BY ORDER OF THE BOARD

B Harber Company Secretary

24 May 2021

Cadogan Petroleum Plc is registered in England no 5718406 Registered Office: 60 Gracechurch Street London EC3V 0HR

Notes to the notice of the Annual General Meeting (AGM)

    1. A member entitled to attend and vote at the AGM is also entitled to appoint one or more proxies to attend and, on a poll, vote instead of them. A proxy need not also be a member of the Company.
    1. To be valid, the instrument appointing a proxy, together with the power of attorney or other authority, if any, under which it is signed (or a notarially certified copy of such power of authority) must be deposited with the Company's Registrar, Link Group at PXS 1, 10th Floor, Central Square, 29 Wellington Street, Leeds, LS1 4DL not less than 48 hours before the time fixed for the AGM. A proxy form is enclosed with this Notice.
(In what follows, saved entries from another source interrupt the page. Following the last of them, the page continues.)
-- ==== Sys2Proof/Laws/PerInstr.lean ====
section
/-! SUPPORT. Statements about every operation, one lemma for each. Family TableRow: the code of an operation matches
its row of spec/opcode_table.json. -/

namespace Sys2Proof.Laws.TableRow

open Sys2Proof

/-- The bits of ATTACH's operand that must be 0: `0xFFFF & ~(2^PIN_W - 1)` (the row's note on PIN_W). -/
def pinMask (c : Config) : Half := ~~~(BitVec.ofNat 16 (2 ^ c.pinW - 1))

/-- A row's mask and match; the rows of format EVT1 have neither. -/
def row (c : Config) : Instr → Option (Word × Word)
  | .construct => some (0xFFFFFFFF, 0x10000000)
  | .attach _ _ => some (0xF0FF0000 ||| (pinMask c).setWidth 32, 0x20000000)
  | .detach _ => some (0xF0FFFFFF, 0x30000000)
  | .attached _ => some (0xF0FFFFFF, 0x40000000)
  | .writeUs _ _ => some (0xF0FF0000, 0x50000000)
  | .readUs _ => some (0xF0FFFFFF, 0x60000000)
  | .ovf => none
  | .tick => none

/-- A code is of the row: a word agrees with the match where the mask is 1, a strobe is `1`. -/
def Matches : Code → Option (Word × Word) → Prop
  | .word w, some (mask, value) => w &&& mask = value
  | .strobe _ b, none => b = 1
  | .word _, none => False
  | .strobe _ _, some _ => False

/-- A well-formed operation's code matches its row of the table. -/
def Statement (i : Instr) : Prop :=
  ∀ c : Config, i.wellFormed c = true → Matches (encode i) (row c i)

/-- Masking a word masks its fields. -/
theorem masked (o ch m z : BitVec 4) (y : Byte) (x n : Half) :
    commandWord o ch x &&& (m ++ z ++ y ++ n) = commandWord (o &&& m) (ch &&& z) (x &&& n) := by
  apply BitVec.eq_of_getLsbD_eq
  intro i hi
  simp only [BitVec.getLsbD_and, commandWord_bit, BitVec.getLsbD_append]
  repeat' split
  all_goals first | rfl | omega

/-- The bits of an operand above a pin identifier are 0. -/
theorem pin_masked (k : Nat) (p : BitVec 7) (h : p.toNat < 2 ^ k) :
    p.setWidth 16 &&& ~~~(BitVec.ofNat 16 (2 ^ k - 1)) = 0 := by
  apply BitVec.eq_of_getLsbD_eq
  intro i hi
  simp only [BitVec.getLsbD_and, BitVec.getLsbD_setWidth, BitVec.getLsbD_not, BitVec.getLsbD_ofNat,
    Nat.testBit_two_pow_sub_one, hi]
  by_cases hik : i < k
  · simp [hik]
  · have : p.getLsbD i = false :=
      Nat.testBit_lt_two_pow (Nat.lt_of_lt_of_le h (Nat.pow_le_pow_right (by omega) (by omega)))
    simp [this]

theorem attach_mask (n : Half) : (0xF0FF0000 : Word) ||| n.setWidth 32 = 0xF#4 ++ 0x0#4 ++ 0xFF#8 ++ n := by
  apply BitVec.eq_of_getLsbD_eq
  intro i hi
  simp only [BitVec.getLsbD_or, BitVec.getLsbD_setWidth, BitVec.getLsbD_append]
  interval_cases i <;> simp

theorem construct : Statement .construct := fun _ _ => (by decide : commandWord 1 0 0 &&& 0xFFFFFFFF = 0x10000000)

theorem attach (ch : BitVec 4) (pin : BitVec 7) : Statement (.attach ch pin) := by
  intro c hw
  have hpin : pin.toNat < 2 ^ c.pinW := by
    have := (Bool.and_eq_true_iff.mp hw).2
    simpa [pinOk] using this
  show commandWord 2 ch (pin.setWidth 16) &&& ((0xF0FF0000 : Word) ||| (pinMask c).setWidth 32) = 0x20000000
  rw [attach_mask, masked, pinMask, pin_masked c.pinW pin hpin]
  simp [commandWord]

theorem detach (ch : BitVec 4) : Statement (.detach ch) := by
  intro c _
  show commandWord 3 ch 0 &&& (0xF#4 ++ 0x0#4 ++ 0xFF#8 ++ 0xFFFF#16) = 0x30000000
  rw [masked]
  simp [commandWord]

theorem attached (ch : BitVec 4) : Statement (.attached ch) := by
  intro c _
  show commandWord 4 ch 0 &&& (0xF#4 ++ 0x0#4 ++ 0xFF#8 ++ 0xFFFF#16) = 0x40000000
  rw [masked]
  simp [commandWord]

theorem writeUs (ch : BitVec 4) (width : Half) : Statement (.writeUs ch width) := by
  intro c _
  show commandWord 5 ch width &&& (0xF#4 ++ 0x0#4 ++ 0xFF#8 ++ 0x0000#16) = 0x50000000
  rw [masked]
  simp [commandWord]

theorem readUs (ch : BitVec 4) : Statement (.readUs ch) := by
  intro c _
  show commandWord 6 ch 0 &&& (0xF#4 ++ 0x0#4 ++ 0xFF#8 ++ 0xFFFF#16) = 0x60000000
  rw [masked]
  simp [commandWord]

theorem ovf : Statement .ovf := fun _ _ => rfl

theorem tick : Statement .tick := fun _ _ => rfl

end Sys2Proof.Laws.TableRow
end

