-- ==== Sys2Proof/Tests/Slice0.lean ====
section
/-! SUPPORT. Small tests of single steps against the tables of spec/95_test_vectors.md and the examples of the rules,
and a witness for the hypotheses of every statement. -/

namespace Sys2Proof.Tests

open Sys2Proof Sys2Proof.Machine

/-! ### WellFormed: an ill-formed term for each check (R73, R75) -/

theorem test_chan_above_n_ch_is_ill_formed :
    (Instr.detach 5).wellFormed Config.default = false ∧ (Instr.attached 5).wellFormed Config.default = false ∧
    (Instr.writeUs 5 0).wellFormed Config.default = false ∧ (Instr.readUs 15).wellFormed Config.default = false ∧
    (Instr.attach 5 9).wellFormed Config.default = false ∧ (Instr.detach 4).wellFormed Config.default = true := by decide

theorem test_pin_above_pin_w_is_ill_formed :
    (Instr.attach 1 32).wellFormed Config.default = false ∧ (Instr.attach 1 31).wellFormed Config.default = true := by
  decide

/-! ### Decoding: a word for every constructor and for every ground of R75 (V-DEC, 30_encoding.md section 8) -/

theorem test_decode_construct : decode Config.default 0b00010000000000000000000000000000 = .ok .construct := by decide
theorem test_decode_attach : decode Config.default 0b00100100000000000000000000011111 = .ok (.attach 4 31) := by decide
theorem test_decode_detach : decode Config.default 0b00110001000000000000000000000000 = .ok (.detach 1) := by decide
theorem test_decode_attached : decode Config.default 0b01000010000000000000000000000000 = .ok (.attached 2) := by decide
theorem test_decode_write_us : decode Config.default 0b01010011000000001111111111111111 = .ok (.writeUs 3 (-1)) := by
  decide
theorem test_decode_read_us : decode Config.default 0b01100100000000000000000000000000 = .ok (.readUs 4) := by decide
theorem test_decode_ovf : decodeCode Config.default (.strobe .ovf 1) = .ok .ovf := by decide
theorem test_decode_tick : decodeCode Config.default (.strobe .tick 1) = .ok .tick := by decide

theorem test_reserved_opcodes : decode Config.default 0x00000000 = .error .reservedOpcode ∧
    decode Config.default 0x70000000 = .error .reservedOpcode ∧
    decode Config.default 0xF1000000 = .error .reservedOpcode := by decide
theorem test_reserved_fields : decode Config.default 0x25000009 = .error .chanOutOfRange ∧
    decode Config.default 0x21010009 = .error .zeroFieldNotZero ∧
    decode Config.default 0x21000020 = .error .mustBeZero ∧ decode Config.default 0x11000000 = .error .mustBeZero ∧
    decode Config.default 0x10000001 = .error .mustBeZero ∧ decode Config.default 0x31000001 = .error .mustBeZero ∧
    decode Config.default 0x42000100 = .error .mustBeZero ∧ decode Config.default 0x64008000 = .error .mustBeZero := by
  decide
theorem test_no_event : decodeCode Config.default (.strobe .ovf 0) = .error .noEvent ∧
    decodeCode Config.default (.strobe .tick 0) = .error .noEvent := by decide
theorem test_short_stream : decodeBytes Config.default [0x09, 0x00, 0x00] = .error .tooShort ∧
    decodeBytes Config.default [0x09, 0x00, 0x00, 0x21, 0x55] = .ok (.attach 1 9, [0x55]) := by decide
theorem test_encode : encode (.writeUs 1 1500) = .word 0x510005DC ∧ encode (.attach 1 9) = .word 0x21000009 := by decide
theorem test_table_word : decodeTableWord 32 0x2400001F = some (.attach 4 31) ∧ decodeTableWord 8 1 = some .ovf ∧
    decodeTableWord 32 0x70000000 = none := by decide
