-- ==== Sys2Proof/Tests/Slice0.lean ====
section
/-! SUPPORT. Small tests, and a witness for the hypotheses of every statement that has any. The expected values of the tests come
from the worked examples of the spec named beside each. -/

namespace Sys2Proof.Tests

open Sys2Proof Sys2Proof.Machine

set_option Elab.async false

/-! ## States -/

/-- The elements `vs` from index 0 on, as a store in canonical form. -/
def store (vs : List Byte) : List Host.Cell := (vs.zipIdx.map (fun p => (p.2, p.1))).filter (fun c => c.2 != 0#8)

def withMessage (vs : List Byte) (s : State) : State := { s with msg := store vs, msgLen := BitVec.ofNat 32 vs.length }

def withStream (bs : List Byte) (n : Nat) (s : State) : State := { s with es := store bs, esLen := BitVec.ofNat 32 n }

def withWeights (ws : List (Nat × Word)) (s : State) : State := { s with freq := ws }

def withCodes (cs : List (Nat × Bits)) (s : State) : State := { s with ct := cs.map (fun c => (c.1, CodeEntry.ofCode c.2)) }

def withTable (es : List (Nat × Byte)) (s : State) : State :=
  { s with dt := es.map (fun e => (e.1, { valid := true, sym := e.2 })) }

def withPrefix (l : BitVec 4) (v : BitVec 15) (s : State) : State := { s with rpLen := l, rpVal := v }

def withErr (f : FaultCode) (s : State) : State := { s with err := some f }

/-- A block with room for `m` symbols and `e` stream bits, after reset. -/
def small (m e : Nat) : State := State.resetFor { msgMax := BitVec.ofNat 32 m, esMax := BitVec.ofNat 32 e }

/-- What `f` says of the state that `o` answers. -/
def seen {α : Type} (o : Host.Outcome State Fault Refusal) (f : State → α) : Option α :=
  match o with
  | .next t => some (f t)
  | .fault _ => none
  | .refused _ => none

/-- STATUS, ERRINFO. -/
def latchOf (s : State) : Nat × Nat := (s.statusWord.toNat, s.errInfo.toNat)

/-- The bytes of the stream. -/
def bytesOf (s : State) : List Nat := (List.range ((s.esLen.toNat + 7) / 8)).map (fun j => (s.esByte j).toNat)

def symbolsOf (s : State) : List Nat := s.message.map (·.toNat)

def codesOf (s : State) : List (Nat × Word) := s.codedSymbols.map (fun a => (a, (s.ctAt a).word))

/-- The message "abbccc". -/
def abbccc : List Byte := [0x61#8, 0x62#8, 0x62#8, 0x63#8, 0x63#8, 0x63#8]

/-- The weights, the codes and the decode table of "abbccc" (41_tree_builder.md R167, 43_header_codec.md R213). -/
def abcWeights : List (Nat × Word) := [(0x61, 1#32), (0x62, 2#32), (0x63, 3#32)]
def abcCodes : List (Nat × Bits) := [(0x61, [true, false]), (0x62, [true, true]), (0x63, [false])]
def abcTable : List (Nat × Byte) := [(2, 0x63#8), (6, 0x61#8), (7, 0x62#8)]
def abcEntries : List (Byte × Bits) := [(0x63#8, [false]), (0x61#8, [true, false]), (0x62#8, [true, true])]
def abcHeader : List Byte := [0x00#8, 0x29#8, 0x63#8, 0x13#8, 0x09#8, 0x4C#8, 0x45#8, 0x80#8]
def abcStream : List Byte := [0x00#8, 0x29#8, 0x63#8, 0x13#8, 0x09#8, 0x4C#8, 0x45#8, 0xDE#8]

/-! ## Well-formedness refuses ill-formed terms -/

theorem test_zero_field : zeroFieldClear 0x00000109#32 = false ∧ zeroFieldClear 0x80000000#32 = false := by decide
theorem test_opcode_field : opcodeAssigned 0x0000000D#32 = false ∧ opcodeAssigned 0x0000000C#32 = true := by decide
theorem test_ill_formed_words : commandWordWellFormed 0x00000109#32 = false ∧ commandWordWellFormed 0x0000000D#32 = false ∧
    commandWordWellFormed 0x00000009#32 = true := by decide
theorem test_config_no_message : ¬ Config.wf { msgMax := 0#32, esMax := 64#32 } := by decide
theorem test_config_small_stream : ¬ Config.wf { msgMax := 1#32, esMax := 8#32 } := by decide
theorem test_config_odd_stream : ¬ Config.wf { msgMax := 1#32, esMax := 65#32 } := by decide
theorem test_config_examples : Config.wf Config.examples := by decide

/-! ## Decoding: the words of 30_encoding.md R92, written out -/

theorem test_decode_nop : decodeTableWord 32 0x00000000 = some .nop := by decide
theorem test_decode_sreset : decodeTableWord 32 0x00000001 = some .sreset := by decide
theorem test_decode_clrerr : decodeTableWord 32 0x00000002 = some .clrerr := by decide
theorem test_decode_realign : decodeTableWord 32 0x00000003 = some .realign := by decide
theorem test_decode_count : decodeTableWord 32 0x00000004 = some .count := by decide
theorem test_decode_build : decodeTableWord 32 0x00000005 = some .build := by decide
theorem test_decode_serhdr : decodeTableWord 32 0x00000006 = some .serhdr := by decide
theorem test_decode_pack : decodeTableWord 32 0x00000007 = some .pack := by decide
theorem test_decode_padb : decodeTableWord 32 0x00000008 = some .padb := by decide
theorem test_decode_encode : decodeTableWord 32 0x00000009 = some .encode := by decide
theorem test_decode_deshdr : decodeTableWord 32 0x0000000A = some .deshdr := by decide
theorem test_decode_scan : decodeTableWord 32 0x0000000B = some .scan := by decide
theorem test_decode_decode : decodeTableWord 32 0x0000000C = some .decode := by decide
/-- 95_test_vectors.md B7.2, B7.3, B7.4. -/
theorem test_decode_illegal : decodeTableWord 32 0x0000000D = none ∧ decodeTableWord 32 0x00000109 = none ∧
    decodeTableWord 32 0xFFFFFFFF = none := by decide

/-! ## One step each -/

/-- 95_test_vectors.md B7.3: an illegal word. -/
theorem test_illegal_command : seen (step (State.reset.withFetchWord 32 0x109)) latchOf = some (5, 0x109) := by decide
/-- B7.6: an illegal word while a fault is latched. -/
theorem test_illegal_latched :
    seen (step ((withErr .emptyAlphabet State.reset).withFetchWord 32 0xD)) latchOf = some (1, 0) := by decide
/-- B7.11: SRESET's opcode with a non-zero upper field does not pass the latch. -/
theorem test_sreset_word_exact :
    seen (step ((withErr .emptyAlphabet State.reset).withFetchWord 32 0x101)) latchOf = some (1, 0) := by decide
/-- B7.7. -/
theorem test_clrerr : seen (step ((withErr .emptyAlphabet State.reset).withFetchWord 32 2)) latchOf = some (0, 0) := by decide
/-- B7.8. -/
theorem test_sreset : seen (step ((withErr .malformedHeader (withTable abcTable (withMessage abbccc State.reset))).withFetchWord 32 1))
    (fun t => decide (t = State.reset)) = some true := by decide
/-- B7.1. -/
theorem test_nop : seen (step ((withMessage abbccc State.reset).withFetchWord 32 0))
    (fun t => decide (t = withMessage abbccc State.reset)) = some true := by decide
/-- B7.14: RPCFG keeps the low RPLEN bits. -/
theorem test_rpcfg : seen (step { State.reset with script := [.writeReg 4#8 0x0002FFFF#32] }) (fun t => t.rpcfgWord.toNat) =
    some 0x00020003 := by decide
/-- B7.16: a host write of CT. -/
theorem test_ct_write : seen (step { State.reset with script := [.writeCt 0x61 0x0003FFFF#32] })
    (fun t => ((t.ctAt 0x61).word.toNat)) = some 0x80030007 := by decide
/-- B7.12: a message length out of range. -/
theorem test_msglen_ignored : seen (step { State.reset with script := [.writeReg 5#8 4097#32] }) (fun t => t.msgLen.toNat) =
    some 0 := by decide

/-- B1.5: chunks "1000001", "1000010", "11". -/
theorem test_realign : seen (exec .realign (withStream [0x83#8, 0x0B#8] 16 State.reset)) symbolsOf =
    some [0x41, 0x42, 0x03] := by decide +kernel
/-- B1.10. -/
theorem test_realign_capacity : seen (exec .realign (withStream [0x83#8, 0x0B#8] 16 (small 2 65536))) latchOf =
    some (7, 3) := by decide +kernel
/-- B1.1. -/
theorem test_count : seen (exec .count (withMessage abbccc State.reset)) (·.freq) = some abcWeights := by decide +kernel
/-- B1.3: what stood in FREQ before is overwritten. -/
theorem test_count_clears : seen (exec .count (withMessage [0#8, 0#8] (withWeights [(5, 99#32)] State.reset))) (·.freq) =
    some [(0, 2#32)] := by decide +kernel
/-- B2.6, "abracadabra". -/
theorem test_build : seen (exec .build (withWeights [(0x61, 5#32), (0x62, 2#32), (0x63, 1#32), (0x64, 1#32), (0x72, 2#32)] State.reset))
    codesOf = some [(0x61, 0x80010000#32), (0x62, 0x80030006#32), (0x63, 0x80030004#32), (0x64, 0x80030005#32),
      (0x72, 0x80030007#32)] := by decide +kernel
/-- B3.9, "mississippi" with RP = "0". -/
theorem test_build_guard : seen (exec .build (withPrefix 1#4 0#15
      (withWeights [(0x69, 4#32), (0x6D, 1#32), (0x70, 2#32), (0x73, 4#32)] State.reset)))
    codesOf = some [(0x69, 0x80030007#32), (0x6D, 0x8004000C#32), (0x70, 0x8004000D#32), (0x73, 0x80020002#32)] := by
  decide +kernel
/-- 43_header_codec.md R202. -/
theorem test_serhdr : seen (exec .serhdr (withCodes abcCodes State.reset)) (fun t => (t.esLen.toNat, bytesOf t)) =
    some (57, [0x00, 0x29, 0x63, 0x13, 0x09, 0x4C, 0x45, 0x80]) := by decide +kernel
/-- 45_macro_system.md R268. -/
theorem test_pack : seen (exec .pack (withMessage abbccc (withCodes abcCodes (withStream abcHeader 57 State.reset))))
    (fun t => (t.esLen.toNat, bytesOf t)) = some (66, [0x00, 0x29, 0x63, 0x13, 0x09, 0x4C, 0x45, 0xDE, 0x00]) := by
  decide +kernel
/-- 44_bitpacker_decoder.md R236. -/
theorem test_padb : seen (exec .padb (withStream abcStream 66 State.reset)) (fun t => (t.esLen.toNat, latchOf t)) =
    some (72, (0, 0)) := by decide +kernel
/-- B6.13: "ab" with RP = "11". -/
theorem test_encode : seen (exec .encode (withPrefix 2#4 3#15 (withMessage [0x61#8, 0x62#8] State.reset)))
    (fun t => (t.esLen.toNat, bytesOf t)) = some (48, [0x00, 0x1C, 0x61, 0x21, 0x88, 0x91]) := by decide +kernel
/-- B6.18: the fifth symbol does not fit ES_MAX = 64. -/
theorem test_encode_capacity : seen (exec .encode (withMessage abbccc (small 4096 64))) (fun t => (t.esLen.toNat, latchOf t)) =
    some (64, (7, 64)) := by decide +kernel
/-- 43_header_codec.md R213. -/
theorem test_deshdr : seen (exec .deshdr (withStream abcStream 66 State.reset)) (fun t => (t.rdPtr.toNat, t.dt)) =
    some (57, (withTable abcTable State.reset).dt) := by decide +kernel
/-- Program P6: a header cut short. -/
theorem test_deshdr_cut : seen (exec .deshdr (withStream [0x00#8, 0x1C#8, 0x61#8, 0x21#8, 0x88#8, 0x91#8] 43 State.reset))
    (fun t => (t.rdPtr.toNat, latchOf t)) = some (16, (3, 16)) := by decide +kernel
/-- 44_bitpacker_decoder.md R247. -/
theorem test_scan : seen (exec .scan { withTable abcTable (withStream abcStream 66 State.reset) with rdPtr := 57#32 })
    (fun t => (t.rdPtr.toNat, symbolsOf t)) = some (66, [0x61, 0x62, 0x62, 0x63, 0x63, 0x63]) := by decide +kernel
/-- 45_macro_system.md R269: six pad bits decode as six more "c". -/
theorem test_decode_padded : seen (exec .decode (withStream abcStream 72 State.reset)) symbolsOf =
    some [0x61, 0x62, 0x62, 0x63, 0x63, 0x63, 0x63, 0x63, 0x63, 0x63, 0x63, 0x63] := by decide +kernel
/-- 45_macro_system.md R269: with SYMLIM = 6 they are not read. -/
theorem test_decode_limit : seen (exec .decode { withStream abcStream 72 State.reset with symLim := 6#32 })
    (fun t => (t.rdPtr.toNat, t.msgLen.toNat)) = some (66, 6) := by decide +kernel
/-- 43_header_codec.md R202's example in the arena form too (41_tree_builder.md R159, R167). -/
theorem test_arena : arenaCodes [(0x61, 1), (0x62, 2), (0x63, 3)] =
    [(0x63, [false]), (0x61, [true, false]), (0x62, [true, true])] := by decide +kernel

/-! ## Witnesses

One theorem for each statement with hypotheses: concrete values that meet all of them, one part for each clause, at the ends of
the ranges where there are any. -/

theorem witness_DecodeAndEncodeAgree : decode 0x0000000C#32 = .ok .decode ∧ decode 0x0000000D#32 = .error .opcodeReserved ∧
    decode 0x00000100#32 = .error .zeroFieldNotClear := by decide
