-- ==== Sys2Proof/Word.lean ====
section
/-! DEFINITION. The widths of spec/00_scope.md R5: XLEN = ILEN = 32, NREGS = 32 (a 5-bit index), IMMW = 16. -/

namespace Sys2Proof

/-- A 32-bit value: a register, an ALU operand or result, a cell of the data memory, a data address, an instruction
word (R5). -/
abbrev Word := BitVec 32

/-- A register index: 5 bits, so each of the 32 registers and nothing else (R11, R45). -/
abbrev RegIdx := BitVec 5

/-- The 16-bit immediate field (R44). -/
abbrev Imm := BitVec 16

/-- An opcode, and a function code: 6 bits each (R41). -/
abbrev Code6 := BitVec 6

end Sys2Proof
end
Completion and return of the proxy form will not preclude a shareholder from attending or voting at the meeting in person if they wish.
    1. You may, if you wish, appoint more than one proxy, but each proxy must be appointed in respect of a specified number of shares within your holding. If you wish to do this, each proxy must be appointed on a separate proxy form. Please photocopy the enclosed proxy form the required number of times before completing it. When appointing more than one proxy you must indicate the number of shares in respect of which the proxy is appointed.
    1. As at 24 May 2021, being the latest practicable date before the publication of this Notice, there have been no changes to the details of substantial shareholdings set out in the 2020 Annual Financial Report, nor to the Directors' interests in the ordinary shares of the Company also detailed in the 2020 Annual Financial Report
    1. All of the Non-executive Directors have a letter of appointment that appoints them to the Board for an initial three year period. These appointments can be terminated by the Company by giving one month's notice or immediately if there is a breach of their terms.
    1. Any person to whom this Notice is sent who is a person nominated under section 146 of the Companies Act 2006 (the "Act") to enjoy information rights (a "Nominated Person") may, under an agreement between them and the shareholder by whom they were nominated, have a right to be appointed (or to have someone else appointed) as a proxy for the AGM. If a Nominated Person has no such proxy appointment right or does not wish to exercise it, they may, under any such agreement, have a right to give instructions to the shareholder as to the exercise of voting rights. The statement of the rights of shareholders in relation to the appointment of proxies of paragraphs 1, 2 and 3 above and paragraph 8 below does not apply to Nominated Persons. The rights described in these paragraphs can only be exercised by shareholders of the Company.
    1. CREST members who wish to appoint a proxy or proxies through the CREST electronic proxy appointment service to attend the AGM and any adjournment(s) of the AGM may do so by using the procedures described in the CREST Manual. CREST personal members or other CREST sponsored members and those CREST members who have appointed a voting service provider(s), should refer to their CREST sponsor or voting service provider(s), who will be able to take the appropriate action on their behalf. In order for a proxy appointment or instruction made using the CREST service to be valid, the appropriate CREST message (a "CREST Proxy Instruction") may be properly authenticated in accordance with Euroclear UK & Ireland Limited's specifications and must contain the information required for such instructions, as described in the CREST Manual. The message, regardless of whether it constitutes the appointment of a proxy or an amendment to the instruction given to a previously appointed proxy must, in order to be valid, be transmitted so as to be received by the issuer's agent (ID RA10) by 2.30 p.m. on the 23 June 2021. For this purpose, the time of receipt will be taken to be the time (as determined by the timestamp applied to the message by the CREST Applications Host) from which the issuer's agent is able to retrieve the message by enquiry to CREST in the manner prescribed by CREST. After this time any change of instructions to proxies appointed through CREST should be communicated to the appointee through other means. CREST members and, where applicable, their CREST sponsors or voting service providers should note that Euroclear UK & Ireland Limited does not

make available procedures in CREST for any particular messages. Normal system timings and limitations will therefore apply in relation to the input of CREST Proxy Instructions. It is the responsibility of the CREST member concerned to take (or, if the CREST member is a CREST personal member or sponsored member or has appointed a voting service provider(s), to procure that his CREST sponsor or voting service provider(s) take(s) such action as shall be necessary to ensure that a message is transmitted by means of the CREST system by any particular time. In this connection, CREST members and, where applicable, their CREST sponsors or voting service providers are referred, in particular to those sections of the CREST Manual concerning practical limitation of the CREST system and timings. The Company may treat as invalid a CREST Proxy Instruction in the circumstances set out in Regulation 35(5)(a) of the Uncertificated Securities Regulations 2001.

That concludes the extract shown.